Fortunately, adopting liquid cooling can help data centers break through these constraints. We examine each in turn.

Lack of Data Center Power
This has become the #1 issue for current data center expansion and for building new data centers. Data centers have long been known to be power hungry, accounting for about 3% of global energy usage. As AI pushes this energy demand even higher, data center operators are often finding that they cannot obtain more power from the local electrical grid. This impacts both expansion of current data centers as well as development of new ones. According to the leading commercial real estate services firm, CBRE, “The chief obstruction to data center growth is not the availability of land, infrastructure, or talent. It’s local power.” As an example, in Ireland the state electricity grid authority, EirGrid, called a halt to plans for up to 30 potential data centers after limits to data center construction were put in place until 2028.

Data centers have a power usage efficiency (PuE) of about 1.57 on average, which means that approximately 37% of energy used by the data center goes on infrastructure overhead (lighting and cooling) of which the great majority (about 90%) is spent on cooling of the data center. The primary driver of heat in the data center are the hot CPUs in the servers. Using direct-to-chip liquid cooling instead of traditional air cooling can lower the PuE to about 1.08 and increase the amount of power available for pure compute by 70%.

Space Limitations
In air cooled data centers, one technique used by operators to manage the increased thermal density of high-poweredAI servers is to try and spread them out both within a rack and across multiple racks, i.e., reduce the number of servers within a rack so that the existing chilled air cooling system can still accommodate the hotter servers. However, there are two issues with this approach:

Data center space comes at a premium and it is limited. Once a data center is built, it has a fixed amount of space that can accommodate a limited amount of server racks. Reducing the server density within a rack means that the total number of servers that a data center can hold is reduced. This is in direct conflict with the demand for more computational power in the data center.
AI computational algorithms often cannot tolerate latency between computational units. Spreading servers and other IT equipment increasing the physical distance between them can impact the fidelity of the AI computations.

Direct-to-chip liquid cooling brings targeted thermal management to the hot chips within servers and thus allows for high density server configurations within a rack.

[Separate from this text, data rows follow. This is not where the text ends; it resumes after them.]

-- ==== Sys2Proof/Machine/Responses.lean ====
section
/-! DEFINITION. Answers to the module's own memory requests (R242, R243): GET DATA, ATOMIC RESULT, ACK, ERROR and FREE RESULT frames, and
what each requester does with them (R25, R202, R275, R359, R365, R494). An answer that no outstanding request matches is consumed
without effect (log entry 25). -/

namespace Sys2Proof.Machine

open Sys2Proof

/-- Take the first delivered answer of a kind. -/
def State.answerFrame (s : State) (port tc kind : Nat) (f : State → Hdr → Frame → State) : State :=
  if s.pow.powered then
    match s.take port tc kind with
    | none => s
    | some (h, x, s) => f s h x
  else s

/-- The outstanding request a tag names, if it is of this kind and went to this node. -/
def State.request (s : State) (tag kind node : Nat) : Option Tag :=
  (s.tag tag).filter fun t => t.kind == kind && t.node == node

/-- Give a thread bytes its command waits for. -/
def State.giveThread (s : State) (i : SlotId) (at_ : Nat) (bs : List Byte) : State :=
  s.setSlot i { s.slot i with fetched := State.putBytes (s.slot i).fetched at_ bs }

/-- Bytes that a command in progress reads as an index tile: of its pad, of this module, or fetched from another node; none where one has
not come yet. -/
def State.seenBytes (s : State) (i : SlotId) (d : Desc) (g : Range') : Option (List Byte) :=
  let a := g.1.toNat
  if !d.global then some (s.padBytes i.cell a g.2)
  else if nodeOf a = s.node then some (s.rawBytes (localOf a) g.2)
  else (List.range g.2).mapM fun k => SMap.get none (s.slot i).fetched (a + k)

/-- The destination in memory or in the pad of a command in progress (R93): COMMIT's is that of the held tile, SCATTER's the rows its index
tile names; DLOAD writes descriptors, and a speculative multiply its held tile. -/
def State.destOf (s : State) (i : SlotId) (w : Nat) : Option Dest :=
  let t := s.slot i
  let op := cmdOp w
  if op = 0x34 then t.held.map fun h => (Desc.of h.dest).dest
  else if op = 0x29 ∨ (0x30 ≤ op ∧ op ≤ 0x32 ∧ bitOf (cmdMods w) 1) then none
  else
    match cmdD w with
    | .d n =>
      let d := Desc.of (t.desc n)
      if op = 0x23 then
        let b := t.tile (cmdB w)
        (s.seenBytes i b (b.rowAt 0 0, b.rowBytes)).map fun bs =>
          ⟨d.global, (((List.range b.cols).map fun j => numAt bs (4 * j) 4).filter fun k => decide (k < d.rows)).map fun k =>
            (d.rowAt 0 k, d.rowBytes)⟩
      else some d.dest
    | _ => none

/-- The destination of the command that a thread has in progress is undefined (R93): its local bytes. -/
def State.undefineDest (s : State) (i : SlotId) : State :=
  let t := s.slot i
  match t.status, t.cur with
  | .remote, some (w, _) => ((s.destOf i w).map fun d => s.undefineBytes i.cell d).getD s
  | _, _ => s

/-- The thread of a failed request halts (R25), if it still runs. -/
def State.threadFault (s : State) (i : SlotId) (t : Tag) (reason fault : Nat) : State :=
  if s.occupied i && s.ofThread i t then
    let x := s.inProgress i
    (s.undefineDest i).haltAt x reason fault
  else s

/-- Data for a destination of this thread's GET: its pad, or memory here. -/
def State.getTo (s : State) (i : SlotId) (t : Tag) (pad : Bool) (bs : List Byte) : State :=
  match t.here with
  | none => s
  | some a =>
    if !(s.occupied i && s.ofThread i t) then s
    else if pad then
      match s.padWrite i.cell [(a, bs)] with
      | some s => s
      | none => s.padFatal i.cell
    else
      match s.memWrite (Requester.ofThread i) [(a, bs)] with
      | (s, none) => s
      | (s, some e) => s.threadFault i t (memReason e.cause) (s.globalOf e.addr)

/-- Bytes of a remote BAR2 read; it completes with its last. -/
def State.bar2Data (s : State) (tag : Nat) (t : Tag) (bs : List Byte) : State :=
  match s.readOf tag with
  | none => s
  | some r =>
    let r' : Bar2Read := { r with tags := r.tags.filter (· ≠ tag), bytes := State.putBytes r.bytes (t.here.getD 0) bs }
    if r'.tags.isEmpty then
      let out := (List.range r.length).map fun k => (SMap.get none r'.bytes (r.address + k)).getD 0
      ((s.dropRead r).complete (.data out)).tlp
    else { s with host := { s.host with reads := s.host.reads.map fun x => if x = r then r' else x } }

/-- GET DATA. -/
def State.getData (s : State) (h : Hdr) (f : Frame) : State :=
  match s.request h.seq 2 h.srcNode with
  | none => s
  | some t =>
    let bs := slice (f.payload.take (f.payload.length - h.sop)) 0 t.count
    let s := s.dropTag h.seq
    match t.owner with
    | .threadGet i => if s.occupied i && s.ofThread i t then s.giveThread i (t.here.getD 0) bs else s
    | .threadGetTo i pad => s.getTo i t pad bs
    | .dma q e =>
      match s.entry? q e with
      | some x => if x.result.isSome then s else ((s.hostWrite (t.here.getD 0) bs).dmaMoved q e t.count).dmaRun q e 4
      | none => s
    | .bar2Read => s.bar2Data h.seq t bs
    | _ => s

def execGetDataFrame (port tc : Nat) (s : State) : Host.Outcome State Fault Refusal := .next (s.answerFrame port tc 3 State.getData)

/-- ATOMIC RESULT. -/
def State.atomicResult (s : State) (h : Hdr) (f : Frame) : State :=
  match s.request h.seq 4 h.srcNode with
  | none => s
  | some t =>
    let s := s.dropTag h.seq
    match t.owner with
    | .threadAtom i => if t.here.isSome && s.occupied i && s.ofThread i t then s.giveThread i answerKey (slice f.payload 0 8) else s
    | _ => s

def execAtomicResultFrame (port tc : Nat) (s : State) : Host.Outcome State Fault Refusal := .next (s.answerFrame port tc 5 State.atomicResult)

/-- FREE RESULT. -/
def State.freeResult (s : State) (h : Hdr) (f : Frame) : State :=
  match s.request h.seq 8 h.srcNode with
  | none => s
  | some t =>
    let s := s.dropTag h.seq
    match t.owner with
    | .threadFree i => if s.occupied i && s.ofThread i t then s.giveThread i answerKey (slice f.payload 0 1 ++ List.replicate 7 0) else s
    | .entryFree q e => s.endEntry q e 0 (numAt f.payload 0 1)
    | _ => s

def execFreeResultFrame (port tc : Nat) (s : State) : Host.Outcome State Fault Refusal := .next (s.answerFrame port tc 9 State.freeResult)

/-- One acknowledged PUT. -/
def State.acknowledge (s : State) (node tag : Nat) : State :=
  match s.request tag 1 node with
  | none => s
  | some t =>
    let s := s.dropTag tag
    match t.owner with
    | .dma q e =>
      match s.entry? q e with
      | some x => if x.result.isSome then s else (s.dmaMoved q e t.count).dmaRun q e 4
      | none => s
    | _ => s

/-- ACK: up to 15 tags. -/
def State.acks (s : State) (h : Hdr) (f : Frame) : State :=
  (List.range (min (numAt f.payload 0 1) 15)).foldl (fun s i => s.acknowledge h.srcNode (numAt f.payload (4 + 4 * i) 4)) s

def execAckFrame (port tc : Nat) (s : State) : Host.Outcome State Fault Refusal := .next (s.answerFrame port tc 6 State.acks)

/-- ERROR: the requester of the request learns of its failure. Where the frame names no address, the request's target is meant. -/
def State.errorAnswer (s : State) (h : Hdr) (f : Frame) : State :=
  let tag := numAt f.payload 4 4
  match s.request tag (numAt f.payload 1 1) h.srcNode with
  | none => s
  | some t =>
    let named := numAt f.payload 8 8
    let fault := if named = 0 then t.node * 2 ^ 40 + t.remote else named
    match t.owner with
    | .bar2Read =>
      match s.readOf tag with
      | some r => (s.dropRead r).failRead.tlp
      | none => s.dropTag tag
    | _ =>
      let s := s.dropTag tag
      match t.owner with
      | .threadGet i | .threadGetTo i _ | .threadPut i | .threadAtom i | .threadFree i => s.threadFault i t 0x11 fault
      | .dma q e | .entryFree q e => s.failEntry q e 0x15 fault
      | .bar2Write => s.barFault .unsupportedRequest
      | .stream k => s.mapStream k fun x => { x with dataError := true }
      | .record kind => s.recordFailed kind (t.node * 2 ^ 40 + t.remote) (numAt f.payload 0 1)
      | .bar2Read => s

def execErrorFrame (port tc : Nat) (s : State) : Host.Outcome State Fault Refusal := .next (s.answerFrame port tc 7 State.errorAnswer)

end Sys2Proof.Machine
end

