-- ==== Sys2Proof/Certificates/Slice0/Obligations.lean ====
section
/-! DEFINITION. What is to be proved of the model: one statement for each group of commands and kind of state, each with what the
commands leave unchanged. -/

open Sys2Proof Sys2Proof.Machine Sys2Proof.Safety

/-! ## The queue, reset, and every step -/

/-- A step takes the command at the front of the queue and answers what `exec` answers on the state with the queue's rest. -/
def Obligations.StepRunsFront : Prop :=
  ∀ (s : State) (c : Instr) (rest : List Instr),
    step { s with pending := c :: rest } = exec c { s with pending := rest }

/-- The idle step of the model (DESIGN CHOICE, log entries 18, 33 and 42). -/
def Obligations.IdleStep : Prop :=
  ∀ s : State, s.pending = [] →
    (s.pow.powered = false → step s = .next s)
      ∧ (s.pow.powered = true →
        let v := (Config.upset s.freeCtr).elim s s.upsetAt
        let u := { v with freeCtr := s.freeCtr + 1, trust := s.trust.finishMeasure }
        ∃ w : State, step s = .next w.admitAll
          ∧ (s.health.hold = 0 → w = { u with now := s.now + 1 })
          ∧ (∀ k, s.health.hold = k + 1 → w = { u with health := { s.health with hold := k } })
          ∧ (s.trust.measuring = none → w.trust = s.trust)
          ∧ (s.net.entering = [] → s.net.copies = [] → step s = .next w)
          ∧ (∀ port fs, s.net.entering = [(port, fs)] → s.net.copies = [] →
              (fs.all (w.admits port) = true →
                step s = .next ((({ w with net := { w.net with entering := [] } } : State).enterSet port fs).admitCopies
                  (({ w with net := { w.net with entering := [] } } : State).enterSet port fs).net.copies.length))
              ∧ (fs.all (w.admits port) = false → step s = .next w))
          ∧ (∀ q, s.net.entering = [] → s.net.copies = [q] →
              (w.roomFor 0x84 q.channel q.cells = true → step s = .next (({ w with net := { w.net with copies := [] } } : State).storeCopy q))
              ∧ (w.roomFor 0x84 q.channel q.cells = false → step s = .next w))
          ∧ v = { s with mem := { s.mem with soft := v.mem.soft, poison := v.mem.poison }
                         swarm := { s.swarm with padSoft := v.swarm.padSoft, padPoison := v.swarm.padPoison } })

/-- No command is refused and none faults. Where a command's trigger is absent, that it answers a next state is the model's choice (DESIGN
CHOICE, log entry 38), not the table's. -/
def Obligations.EveryStepCompletes : Prop :=
  (∀ (c : Instr) (s : State), ∃ t, exec c s = .next t) ∧ ∀ s : State, Safety.safeStep s

/-- Every step keeps the canonical form of the three memories. -/
def Obligations.StepKeepsMemoriesCanonical : Prop :=
  ∀ s t : State, MemoriesWf s → step s = .next t → MemoriesWf t

/-- First in, first out, and the grade is fixed. -/
def Obligations.StepIsFifoAndKeepsGrade : Prop :=
  ∀ s t : State, step s = .next t → t.pending = s.pending.tail ∧ t.grade = s.grade

/-- What reset leaves. Empty slots, tags, streams and entries are log entry 3, the ACTIVE and powered state after start-up log entry 12: the
model's choice (DESIGN CHOICE), which no rule spells out. -/
def Obligations.ResetValues : Prop :=
  State.reset.pending = [] ∧ State.reset.mem.bytes = [] ∧ MemoriesWf State.reset
    ∧ (∀ i : SlotId, State.reset.slot i = {}) ∧ State.reset.stepCount = 0
    ∧ (∀ n, State.reset.seedOf n = 0) ∧ (∀ p, (State.reset.pool p).state = 0) ∧ State.reset.net.tags = []
    ∧ State.reset.pow.powered = true ∧ State.reset.pow.state = 1 ∧ State.reset.pow.request = 0
    ∧ (∀ q, (State.reset.pair q).state = 0) ∧ State.reset.coll.groups = [] ∧ State.reset.dict.contexts = []

/-- No row of the opcode table has bits. -/
def Obligations.NoWordSpellsACommand : Prop :=
  (∀ nbits w : Nat, decodeTableWord nbits w = none) ∧ ∀ (s : State) (nbits w : Nat), s.withFetchWord nbits w = s
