/-- COMMIT at issue of a held tile: the slot has neither tile nor prediction any more, and memory and pads are as its write left them. -/
theorem commit_runs {t : HeldTile} {r : List W32 × List Nat × List Bool} (h : Issues s i w b) (ho : cmdOp w = 0x34)
    (hheld : (s.slot i).held = some t)
    (hreplay : t.replays = true → Cmd.replay (issueOf s i w b) t.verdicts.verdicts t.chain
      (t.initial, List.replicate t.acc.length 0, List.replicate t.acc.length false) (begun s i w b) = .ok (r, q))
    (hstands : t.replays = false → q = begun s i w b)
    (hw : Cmd.putEntries (issueOf s i w b) (Desc.of t.dest) (t.keptEntries r) q = .ok ((), s2))
    (hp : ((s2.slot i).retire (s.slot i).ptr .next).ptr < 2048) :
    ∃ t', exec (.commit i) s = .next t' ∧ (t'.slot i).held = none ∧ (t'.slot i).prediction = none
      ∧ t'.swarm.pads = s2.swarm.pads ∧ t'.mem = s2.mem
      ∧ t'.reg 0x208101 = (s2.bumpBy 0x208101 (countIdx t.acc.length fun k => t.verdict k == 1)).reg 0x208101
      ∧ t'.reg 0x208107 = satAdd 64 (s2.reg 0x208107) 1
      ∧ t'.reg 0x208108 = (if t.replays then satAdd 64 (s2.reg 0x208108) 1 else s2.reg 0x208108) := by
  have hb : commitBody (issueOf s i w b) (begun s i w b) = .ok (.next, s2.commits i t r) :=
    commitBody_held ((begun_held s i w b).trans hheld) hreplay hstands hw
  have hu := s2.slot_commits i t r
  have hrun := runCommand_done (row := fun w => cmdOp w == 0x34) h (beq_iff_eq.mpr ho) hb
    (Slot.retire_lt_of_loops hp (by rw [hu]) (by rw [hu]))
  obtain ⟨hpads, hmem⟩ := s2.commits_stored i t r
  refine ⟨done (s2.commits i t r) i (s.slot i).ptr, (exec_commit s i).trans (congrArg _ hrun), ?_, ?_, hpads, hmem,
    State.reg_countCommit_certain _ _ _ _, State.reg_countCommit_commits _ _ _ _, State.reg_countCommit_replays _ _ _ _⟩
  · rw [done, State.slot_setSlot, Slot.retire_held, hu]
  · rw [done, State.slot_setSlot, Slot.retire_prediction, hu]

end

/-- Settles O32: a speculative multiply ends with its tile held, at issue and once its room is free (`specMultiply_done`,
`State.runBody_holds`), or waits (`multiply_waits`); PREDICT, COMMIT and PACK end as their bodies do (`predict_runs`, `commit_drops`,
`commit_runs`, `packBody_done`). -/
theorem speculationAndPacking : Obligations.SpeculationAndPacking := by
  unfold Obligations.SpeculationAndPacking
  intro s i opens
  have hopens {s1 : State} {u : Slot} {w : Nat} {b : Bool} {st : SlotStatus} {cur : Option (Nat × Bool)} {l : Latch}
      (hslot : s1.slot i = { u with status := st, cur := cur, latch := l }) (hpads : s1.swarm.pads = s.swarm.pads) :
      opens s1 u ⟨i, w, b, u.ptr⟩ (.next (s1.runBody ⟨i, w, b, u.ptr⟩ (multiplyBody ⟨i, w, b, u.ptr⟩))) := by
    refine fun hspec hr hok hroom hp ta tb start q0 q1 q2 hta htb hheld hacc hzero => ?_
    have hacc' h1 h2 := Cmd.of_gives (hacc h1 h2)
    have hb := (multiplyBody_spec (x := ⟨i, w, b, u.ptr⟩) hslot hspec rfl rfl rfl hr).trans (specMultiply_done
      (t := { u with status := st, cur := cur, latch := l }) (Cmd.of_gives hta) (Cmd.of_gives htb) hheld hacc' hzero hslot hok hroom rfl rfl)
    obtain ⟨hl, hn, hq⟩ := specMultiply_reads (x := ⟨i, w, b, u.ptr⟩) (s := s1) (Cmd.of_gives hta) (Cmd.of_gives htb) hheld hacc' hzero
    rw [show s1.slot (⟨i, w, b, u.ptr⟩ : Issue).id = _ from hslot] at hl hn
    obtain ⟨t, ht, hh, hroomless, hptr, htp, htm⟩ := State.runBody_holds hb rfl hl hn hp
    refine ⟨t, _, congrArg _ ht, hh, Slot.multiplied_dest _ _ _ _ _, (Slot.multiplied_acc _ _ _ _ _).trans ?_, hroomless, hptr,
      htp.trans (hq.trans hpads), htm⟩
    rw [Slot.heldVerdicts]
    cases u.held <;> rfl
  refine ⟨fun w b h => ?issued, fun w b hw hq hcur hi h30 h32 hg hpass hform => ?room⟩
  case room =>
    rw [exec_specMultiplyRoomStart hw hq (canIssue_running (s := s.setSlot i { s.slot i with status := .ready }) hi)]
    have hs0 := s.slot_setSlot i { s.slot i with status := .ready }
    rw [runCommand_resumes hi (by rw [hs0]; exact hcur) hform hg (by rw [hs0]; exact hpass)
      (row := fun w => decide (0x30 ≤ cmdOp w ∧ cmdOp w ≤ 0x32)) (decide_eq_true ⟨h30, h32⟩), issueOf, hs0]
    exact hopens (State.slot_setSlot _ _ _)
      ((State.pads_setSlot _ _ _).trans ((State.pads_issued _ _).trans (State.pads_setSlot _ _ _)))
  case issued =>
    intro u x s1 a c d
    have hmul {row : Nat → Bool} {out : Host.Outcome State Fault Refusal} (hout : out = .next (runCommand s i row multiplyBody))
        (hr : row w = true) : opens s1 u x out := by
      rw [hout, runCommand_issues h hr]
      exact hopens (State.begun_slot s i w b) (begun_pads s i w b)
    refine ⟨?mma, ?mma24, ?mmasa, ?waits, ?predict, ?commit, ?commitHeld, ?pack⟩
    case mma => exact fun ho => hmul (exec_mma s i) (beq_iff_eq.mpr ho)
    case mma24 => exact fun ho => hmul (exec_mma24 s i) (beq_iff_eq.mpr ho)
    case mmasa => exact fun ho => hmul (exec_mmasa s i) (beq_iff_eq.mpr ho)
    case waits =>
      intro ho hspec hr hok hheld hn hroom
      have hrun : runCommand s i (fun w => cmdOp w == 0x30) multiplyBody = s1.waitsForRoom i :=
        multiply_waits h (beq_iff_eq.mpr ho) hspec (ho ▸ hr) hok hheld rfl hn hroom
      have hslot : (s1.waitsForRoom i).slot i = _ := (s1.slot_waitsForRoom i).trans (by rw [State.begun_slot])
      obtain ⟨hp, hm⟩ := s1.waitsForRoom_stored i
      exact ⟨s1.waitsForRoom i, (exec_mma s i).trans (congrArg _ hrun), congrArg Slot.status hslot, s1.mem_waitsForRoom i,
        congrArg Slot.cur hslot, hp.trans (begun_pads s i w b), hm.trans (begun_mem s i w b)⟩
    case predict =>
      intro kept bs q q' s2 ho hr hheld hold hnew hf st vs hw hp
      have hk : predictKept x u s1 = .ok (kept, q) := predictKept_gives hold hnew
      exact predict_runs h ho rfl rfl rfl rfl hr hheld hk (Cmd.of_gives hf) (p := ⟨d.rows, d.cols, vs, st.1⟩) rfl (Cmd.of_writes hw) hp
    case commit => exact fun ho hheld hp => commit_drops h ho hheld hp
    case commitHeld =>
      intro t r q s2 ho hheld v n again hreplay hstands hw hp
      exact commit_runs (t := t) (r := r) h ho hheld (fun hr => Cmd.of_gives (hreplay hr)) hstands (Cmd.of_writes hw) hp
    case pack =>
      intro sc ta q0 q1 s2 ho hr hh hl hsc hplain hta rows hw n s3 hp
      have hb := packBody_done (x := x) (t := s1.slot i) rfl (begun_tile s i w b _) (begun_tile s i w b _) hr
        ((begun_touchesHeld s i w b _).trans hh) (Cmd.of_reads hl) (fun ha => Cmd.of_gives (hsc ha)) hplain (Cmd.of_gives hta)
        (Cmd.of_writes hw) (n := n) rfl
      exact (exec_pack s i).trans (congrArg _ (runCommand_done (row := fun w => cmdOp w == 0x35) h (beq_iff_eq.mpr ho) hb hp))
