-- ==== Sys2Proof/Laws/Decode.lean ====
section
/-! SUPPORT. The fields of a request word in numbers, and a request word under the masks of the four formats. -/

namespace Sys2Proof
/-- Concatenation in numbers. -/
theorem append_toNat {n m : Nat} (x : BitVec n) (y : BitVec m) : (x ++ y).toNat = x.toNat * 2 ^ m + y.toNat := by
  rw [BitVec.toNat_append, ← Nat.shiftLeft_add_eq_or_of_lt y.isLt, Nat.shiftLeft_eq]

theorem requestWord_toNat (op : BitVec 4) (a b : Word) :
    (requestWord op a b).toNat = op.toNat * 2 ^ 64 + a.toNat * 2 ^ 32 + b.toNat := by
  have h : (requestWord op a b).toNat = ((op ++ a) ++ b).toNat := rfl
  rw [h, append_toNat, append_toNat]
  omega

theorem opcodeField_toNat (w : RequestWord) : (opcodeField w).toNat = w.toNat / 2 ^ 64 := by
  have := w.isLt
  simp only [opcodeField, BitVec.extractLsb'_toNat, Nat.shiftRight_eq_div_pow]
  omega

theorem operandA_toNat (w : RequestWord) : (operandA w).toNat = w.toNat / 2 ^ 32 % 2 ^ 32 := by
  simp only [operandA, BitVec.extractLsb'_toNat, Nat.shiftRight_eq_div_pow]

theorem operandB_toNat (w : RequestWord) : (operandB w).toNat = w.toNat % 2 ^ 32 := by
  simp [operandB, BitVec.extractLsb'_toNat]

theorem opcodeField_requestWord (op : BitVec 4) (a b : Word) : opcodeField (requestWord op a b) = op := by
  have ha := a.isLt
  have hb := b.isLt
  apply BitVec.eq_of_toNat_eq
  rw [opcodeField_toNat, requestWord_toNat]
  omega

theorem operandA_requestWord (op : BitVec 4) (a b : Word) : operandA (requestWord op a b) = a := by
  have ha := a.isLt
  have hb := b.isLt
  apply BitVec.eq_of_toNat_eq
  rw [operandA_toNat, requestWord_toNat]
  omega

theorem operandB_requestWord (op : BitVec 4) (a b : Word) : operandB (requestWord op a b) = b := by
  have hb := b.isLt
  apply BitVec.eq_of_toNat_eq
  rw [operandB_toNat, requestWord_toNat]
  omega

/-- Every request word is made of its three fields. -/
theorem requestWord_of_fields (w : RequestWord) : requestWord (opcodeField w) (operandA w) (operandB w) = w := by
  have hw := w.isLt
  apply BitVec.eq_of_toNat_eq
  rw [requestWord_toNat, opcodeField_toNat, operandA_toNat, operandB_toNat]
  omega

theorem requestWord_and (op op' : BitVec 4) (a a' b b' : Word) :
    requestWord op a b &&& requestWord op' a' b' = requestWord (op &&& op') (a &&& a') (b &&& b') := by
  have h : (op ++ a ++ b) &&& (op' ++ a' ++ b') = (op &&& op') ++ (a &&& a') ++ (b &&& b') := by
    rw [BitVec.and_append, BitVec.and_append]
  exact h

theorem readBits_B : readBits .B = requestWord 0xF#4 0xFFFFFFFF#32 0xFFFFFFFF#32 := by decide

theorem readBits_U : readBits .U = requestWord 0xF#4 0xFFFFFFFF#32 0#32 := by decide

theorem readBits_M : readBits .M = requestWord 0xF#4 0x1F#32 0#32 := by decide

theorem readBits_N : readBits .N = requestWord 0xF#4 0#32 0#32 := by decide

/-- A canonical word, format by format (R61). -/
theorem canonicalWord_requestWord (op : BitVec 4) (a b : Word) :
    canonicalWord (requestWord op a b) =
      match formatOf op with
      | .B => requestWord op a b
      | .U => requestWord op a 0#32
      | .M => requestWord op (a &&& 0x1F#32) 0#32
      | .N => requestWord op 0#32 0#32 := by
  have h4 : op &&& 0xF#4 = op := BitVec.and_allOnes
  have ha : a &&& 0xFFFFFFFF#32 = a := BitVec.and_allOnes
  have hb : b &&& 0xFFFFFFFF#32 = b := BitVec.and_allOnes
  unfold canonicalWord
  rw [opcodeField_requestWord]
  cases formatOf op
  · rw [readBits_B, requestWord_and, h4, ha, hb]
  · rw [readBits_U, requestWord_and, h4, ha, BitVec.and_zero]
  · rw [readBits_M, requestWord_and, h4, BitVec.and_zero]
  · rw [readBits_N, requestWord_and, h4, BitVec.and_zero, BitVec.and_zero]

/-- The five mask bits written into a word are all that a mask leaves of it. -/
theorem mask_image (m : FlagSet) : m.setWidth 32 &&& 0x1F#32 = (m.setWidth 32 : Word) := by
  revert m; decide

end Sys2Proof
end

This maximizes utilization of the rack and the data center floor space and enables operators to increase the computational power of their data centers (by upgrading the servers to more powerful ones) while maintaining density.

Budget Impact
Servers utilized for AI are extremely expensive, not just from an acquisition cost but also the ongoing operational expense. A large part of the operational expense is the cost of energy required to cool the servers, and this is becoming a headache for data center operators and CFOs as the cost of energy has been rising significantly and becoming more volatile. This can drive unplanned higher OPEX which exceeds budgets, or lead to significant volatility in OPEX which is a nightmare for CFOs.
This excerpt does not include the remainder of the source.